Der Verwaltungsgerichtshof hatte sich bisher betreffend unverzinste Darlehen immer nur mit Fällen zu beschäftigen, in denen während der Laufzeit eines Darlehens ein Verzicht auf die Verzinsung erklärt wurde, und darin den Tatbestand des in § 2 Z. 3 lit. b KVG erwähnten Beispielsfalles des "Verzichts auf Forderungen" erblickt (vgl. z.B. die hg. Erkenntnisse vom , Zl. 85/15/0323, , Zl. 2620/77 und vom , Zl. 2166/64). Der davon zu unterscheidende Fall eines von vornherein unverzinst gewährten Darlehens hingegen kann - wie auch die Streitteile übereinstimmend und zutreffend erkannt haben - nicht als Forderungsverzicht gesehen werden. Dazu vertritt nun die zu der insoweit vergleichbaren Bestimmung des § 2 Abs. 1 Z. 4 lit. c des deutschen KVStG 1972 vorliegende deutsche Lehre und Judikatur die übereinstimmende Auffassung, daß ein Fall, in dem von vornherein die Unverzinslichkeit eines Darlehens (oder ein niedrigerer Zinssatz als der marktübliche) vereinbart wird, als die Überlassung eines Gegenstandes an die Gesellschaft zu einer den Wert nicht erreichenden Gegenleistung anzusehen ist (z.B. Brönner-Kamprad, Kommentar zum Kapitalverkehrsteuergesetz4 Rz 58 bzw. 64 zu § 2; Egly-Klenk, Gesellschaftsteuer Kommentar4 Rz 149 zu § 2; Kinnebrock-Meulenbergh, Kapitalverkehrsteuergesetz5 97 Rz 42 zu § 2;
BFH , Zl. II R 46/77 BStBl 1979/II382). Dieser Rechtsauffassung hat sich die belangte Behörde unter ausdrücklicher Berufung auf das gerade zitierte Erkenntnis des BFH vom angeschlossen, worin keine inhaltliche Rechtwidrigkeit zu erblicken ist, weil die unverzinste Hingabe einer Darlehensvaluta - anders als dies die Beschwerdeführerin darzustellen sucht - sehr wohl als die Überlassung eines Gegenstandes zur Nutzung anzusehen ist und dieser Nutzung im Falle der Unverzinslichkeit keinerlei Gegenleistung gegenübersteht; der Rückzahlungsanspruch der Darlehensgeberin ist, wie schon der BFH erkannt hat, kein Entgelt für die Nutzungsüberlassung des Kapitals.

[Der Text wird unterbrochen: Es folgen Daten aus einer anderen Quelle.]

/-- AO_SET (06 R142, R144): on a locked page discarded with CMD_RES LOCKED; out of range, with a reserved bit, or on a
module that does not hold the claim, discarded with SET_REJ; otherwise it waits for a boundary, after the writes before
it. RNK_CMD waits for a boundary, at which it clears its rank's three link counts and nothing else
(`CallAndLaneCommandsTakenUp`). -/
def Obligations.SetpointsAndRankClear : Prop :=
  ∀ (t ch r : Nat) (v : Word) (s : State), ch < 512 → r < 16 →
    ((headerOf s.node (0x10 + ch / 32)).locked = true → Acts (.aoSetWrite t ch v) s t (fun n u =>
      SameButSignals u { n with seqs := u.seqs } ∧
      seqOf u hostPath (0x10 + ch / 32) = { seqOf n hostPath (0x10 + ch / 32) with cmdRes := 8 })) ∧
    ((headerOf s.node (0x10 + ch / 32)).locked = false →
      (240000 < v.toNat ∨ holder s.node = false → Acts (.aoSetWrite t ch v) s t (fun n u =>
        SameButSignals u { n with headers := u.headers } ∧ Raised n u (0x10 + ch / 32) 8 ∧
        ∀ p, p ≠ 0x10 + ch / 32 → headerOf u p = headerOf n p)) ∧
      (v.toNat ≤ 240000 → holder s.node = true → Acts (.aoSetWrite t ch v) s t (fun n u =>
        SameButSignals u { n with stages := u.stages } ∧ (∀ c, c ≠ ch → stageOf u c = stageOf n c) ∧
        stageOf u ch = { stageOf n ch with pend := (stageOf n ch).pend ++ [(v.toNat, n.now)] }))) ∧
    (judge (atInstant s t) hostPath (0x10 + r) { state := inStates s.node 30, level := levelOk s.node hostPath 1 } = .accept →
      Acts (.rnkCmdClear t r) s t (fun n u =>
        SameButSignals u (deferred n hostPath (0x10 + r) (at_ (0x10 + r) 0x70) 1 (.rnkClear r))))

/-! The alarm engine (08) -/

/-- Cautions (08 R184): where the engine evaluates a caution its STATE is ACT_ACK while ACTIVE is 1 and NORMAL
otherwise; ACK, SILENCE and TRANSFER have no effect on it; one that becomes disabled is NORMAL and not active. -/
def Obligations.CautionsNeedNoAcknowledgement : Prop :=
  ∀ (n : Node) (k src : Nat), ptPrio n k = 0 →
    ((pointOf n k).disabled = false →
      (pointOf (evalAlert n k) k).state = if (pointOf (evalAlert n k) k).active then .actAck else .normal) ∧
    (∀ e ∈ [AlmEvent.ack, .silence, .transfer], command n k e src = n) ∧
    (pointOf (disablePt n k) k).state = .normal ∧ (pointOf (disablePt n k) k).active = false

/-- An event of the alarm engine or the call acts in the module that evaluates them, in CONFIG, RUN and SAFE. -/
def Sys2Proof.evaluates (n : Node) : Prop := operational n = true ∧ follows n = false

/-- The delays (08 R171, R173): where the count of a point that is not held has passed its limit, COND follows RAW;
otherwise, and in a module that does not evaluate, nothing changes. The timers of points and groups (08 R182, R183,
R187, R190): the silence timer returns a point to ACT_UNACK; the end of shelving puts an active point that is no caution
into ACT_UNACK and leaves another's state; a release that has run out ends suppression where the group's source can be
read; a first-out that has stood for its window is STABLE. Each tells its interrupt at the next RESULT_READY. -/
def Obligations.AlarmTimersExpire : Prop :=
  (∀ (t k : Nat) (s : State),
     (evaluates s.node →
       ((pointOf s.node k).disabled = false → (pointOf s.node k).held = false → (pointOf s.node k).raw = true →
         (pointOf s.node k).cond = false → ptOn s.node k < (pointOf s.node k).onCnt →
         Acts (.onDelayExpire t k) s t (fun n u => SameButSignals u { n with points := u.points } ∧
           (∀ j, j ≠ k → pointOf u j = pointOf n j) ∧ pointOf u k = { pointOf n k with cond := true, offCnt := 0 })) ∧
       ((pointOf s.node k).disabled = false → (pointOf s.node k).held = false → (pointOf s.node k).raw = false →
         (pointOf s.node k).cond = true → ptOff s.node k < (pointOf s.node k).offCnt →
         Acts (.offDelayExpire t k) s t (fun n u => SameButSignals u { n with points := u.points } ∧
           (∀ j, j ≠ k → pointOf u j = pointOf n j) ∧ pointOf u k = { pointOf n k with cond := false, onCnt := 0 })) ∧
       ((pointOf s.node k).disabled = true ∨ (pointOf s.node k).held = true ∨
           (pointOf s.node k).onCnt ≤ ptOn s.node k → Acts (.onDelayExpire t k) s t (fun n u =>
         SameButSignals u { n with points := u.points } ∧ ∀ j, pointOf u j = pointOf n j)) ∧
       ((pointOf s.node k).disabled = true ∨ (pointOf s.node k).held = true ∨
           (pointOf s.node k).offCnt ≤ ptOff s.node k → Acts (.offDelayExpire t k) s t (fun n u =>
         SameButSignals u { n with points := u.points } ∧ ∀ j, pointOf u j = pointOf n j))) ∧
     (¬ evaluates s.node → ∀ c, c ∈ [Instr.onDelayExpire t k, .offDelayExpire t k, .releaseExpire t k,
         .silenceTimerExpire t k, .shelveExpire t k, .foStable t k, .transferExpire t k, .watchPrewarn t, .watchAlarm t,
         .callStageEscalate t k] → Acts c s t (fun n u => SameButSignals u n))) ∧
  (∀ (t k : Nat) (s : State), evaluates s.node →
     ((pointOf s.node k).state = .actSilenced → (pointOf s.node k).silLeft = 0 →
       Acts (.silenceTimerExpire t k) s t (fun n u => (pointOf u k).state = .actUnack ∧
         (∀ j, j ≠ k → pointOf u j = pointOf n j) ∧ (ptPage k, if k < 4096 then 0 else 6) ∈ u.dueR ∧
         k ∈ u.net.almChanges ∧ u.regs = n.regs)) ∧
     ((pointOf s.node k).state ≠ .actSilenced → Acts (.silenceTimerExpire t k) s t (fun n u => SameButSignals u n)) ∧
     ((pointOf s.node k).shelved = true → (pointOf s.node k).shelLeft = 0 → Acts (.shelveExpire t k) s t (fun n u =>
       (pointOf u k).shelved = false ∧ (∀ j, j ≠ k → pointOf u j = pointOf n j) ∧ (9, 4) ∈ u.dueR ∧
       (pointOf u k).state = (if (pointOf n k).active = true ∧ ptPrio n k ≠ 0 then .actUnack else (pointOf n k).state))) ∧
     ((pointOf s.node k).shelved = false → Acts (.shelveExpire t k) s t (fun n u => SameButSignals u n)) ∧
     (∀ c, (groupOf s.node k).suppressing = true → (groupOf s.node k).passed = some c → 0 < c →
       fld (grpReg s.node k 0x68) 23 0 ≤ c → srcUnreadable s.node (fld (grpReg s.node k 0x64) 15 0) = false →
       Acts (.releaseExpire t k) s t (fun n u =>
         SameButSignals u { n with groups := u.groups, dueR := n.dueR ++ [(9, 3)] } ∧
         (∀ g, g ≠ k → groupOf u g = groupOf n g) ∧ groupOf u k = { groupOf n k with suppressing := false })) ∧
     ((groupOf s.node k).suppressing = false ∨ srcUnreadable s.node (fld (grpReg s.node k 0x64) 15 0) = true →
       Acts (.releaseExpire t k) s t (fun n u => SameButSignals u n)) ∧
     (∀ c, (groupOf s.node k).since = some c → (groupOf s.node k).stable = false →
       (fld (reg s.node (at_ 9 0x40)) 27 16 ≤ c → Acts (.foStable t k) s t (fun n u =>
         SameButSignals u { n with groups := u.groups, dueR := n.dueR ++ [(9, 1)] } ∧
         (∀ g, g ≠ k → groupOf u g = groupOf n g) ∧ groupOf u k = { groupOf n k with stable := true })) ∧
       (c < fld (reg s.node (at_ 9 0x40)) 27 16 → Acts (.foStable t k) s t (fun n u => SameButSignals u n))))

/-! Messages, the call and the bridge (05, 08, 09, 14) -/

/-- The call in the module that evaluates it (09 R199 to R206, R210): STAGE is the highest at which a point calls; a
point whose transfer has outlasted its limit calls again, at the age of T2; the watch that has run out goes from RUNNING
to PREWARN and from there to ALARM, and each change tells its interrupt. Before their limits points and watch stand. -/
def Obligations.CallTimersExpire : Prop :=
  ∀ (t k : Nat) (s : State), evaluates s.node →
    Acts (.callStageEscalate t k) s t (fun n u =>
      SameButRecords u { n with call := u.call, stations := u.stations, dueR := u.dueR } ∧
      u.call.stage = (callingPts n).foldl (fun a p => max a (effStage n p)) 0 ∧
      u.call.summary = decide (u.call.stage = 3) ∧ u.call.ncall = (callingPts n).length ∧
      u.call.watch = n.call.watch ∧ (u.call.stage ≠ n.call.stage → (7, 0) ∈ u.dueR)) ∧
    ((pointOf s.node k).state = .actTransferred → (pointOf s.node k).again = false →
      callXfr s.node ≤ (pointOf s.node k).xfr → Acts (.transferExpire t k) s t (fun n u =>
        pointOf u k = { pointOf n k with again := true, age := callT2 n } ∧ (∀ j, j ≠ k → pointOf u j = pointOf n j) ∧
        u.regs = n.regs)) ∧
    ((pointOf s.node k).state ≠ .actTransferred ∨ (pointOf s.node k).again = true ∨
      (pointOf s.node k).xfr < callXfr s.node → Acts (.transferExpire t k) s t (fun n u => u.points = n.points)) ∧
    (s.node.call.watch = .running → watchT s.node ≤ s.node.call.watchCnt → Acts (.watchPrewarn t) s t (fun n u =>
      u.call.watch = .prewarn ∧ u.call.watchCnt = 0 ∧ (7, 5) ∈ u.dueR ∧ u.points = n.points)) ∧
    (s.node.call.watch = .running → s.node.call.watchCnt < watchT s.node → Acts (.watchPrewarn t) s t (fun n u =>
      u.call.watch = .running ∧ u.call.watchCnt = n.call.watchCnt ∧ u.points = n.points)) ∧
    (s.node.call.watch ≠ .running → Acts (.watchPrewarn t) s t (fun n u => SameButSignals u n)) ∧
    (s.node.call.watch = .prewarn → watchP s.node ≤ s.node.call.watchCnt → Acts (.watchAlarm t) s t (fun n u =>
      u.call.watch = .alarm ∧ u.call.watchCnt = 0 ∧ (7, 5) ∈ u.dueR ∧ u.points = n.points)) ∧
    (s.node.call.watch = .prewarn → s.node.call.watchCnt < watchP s.node → Acts (.watchAlarm t) s t (fun n u =>
      u.call.watch = .prewarn ∧ u.call.watchCnt = n.call.watchCnt ∧ u.points = n.points)) ∧
    (s.node.call.watch ≠ .prewarn → Acts (.watchAlarm t) s t (fun n u => SameButSignals u n))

An der Richtigkeit der Auffassung der belangten Behörde vermag auch der Hinweis der Beschwerdeführerin auf die Aufhebung des seinerzeitigen § 3 Abs. 1 Satz 1 KVG und das hg. Erkenntnis vom , Zl. 2166/64 nichts zu ändern, weil nach dem Außerkrafttreten der Bestimmung des § 3 Abs. 1 Satz 1 KVG (vgl. dazu das Erkenntnis des Verfassungsgerichtshofes Slg.5993) der Darlehenszweck gesellschaftsteuerrechtlich keine Rolle mehr spielt und das zitierte hg. Erkenntnis, welches zu einem Fall ergangen ist, in dem nachträglich Darlehenszinsen wieder erlassen wurden - so wie die übrige bisherige hg. Judikatur - keineswegs eine Äußerung dahin enthält, daß ein von vornherein unverzinstes Darlehen nicht den Tatbestand des von § 2 Z. 3 lit. b KVG ausdrücklich genannten Beispielsfalles der "Überlassung von Gegenständen" erfüllen könnte.
Mit Rücksicht darauf, daß die nur im Zusammenhang mit der seit der ersatzlosen Aufhebung des § 3 Abs. 1 Satz 1 KVG nicht mehr relevanten eigenkapitalersetzenden Funktion eines Darlehens erhobene Verfahrensrüge von vornherein ins Leere geht, erweist sich daher der angefochtene Bescheid als frei von den behaupteten Rechtswidrigkeiten und war daher die Beschwerde gemäß § 42 Abs. 1 VwGG als unbegründet abzuweisen.
Der Ausspruch über den Aufwandersatz gründet sich auf die §§ 47 ff VwGG i.V.m. der VO BGBl. Nr. 104/1991.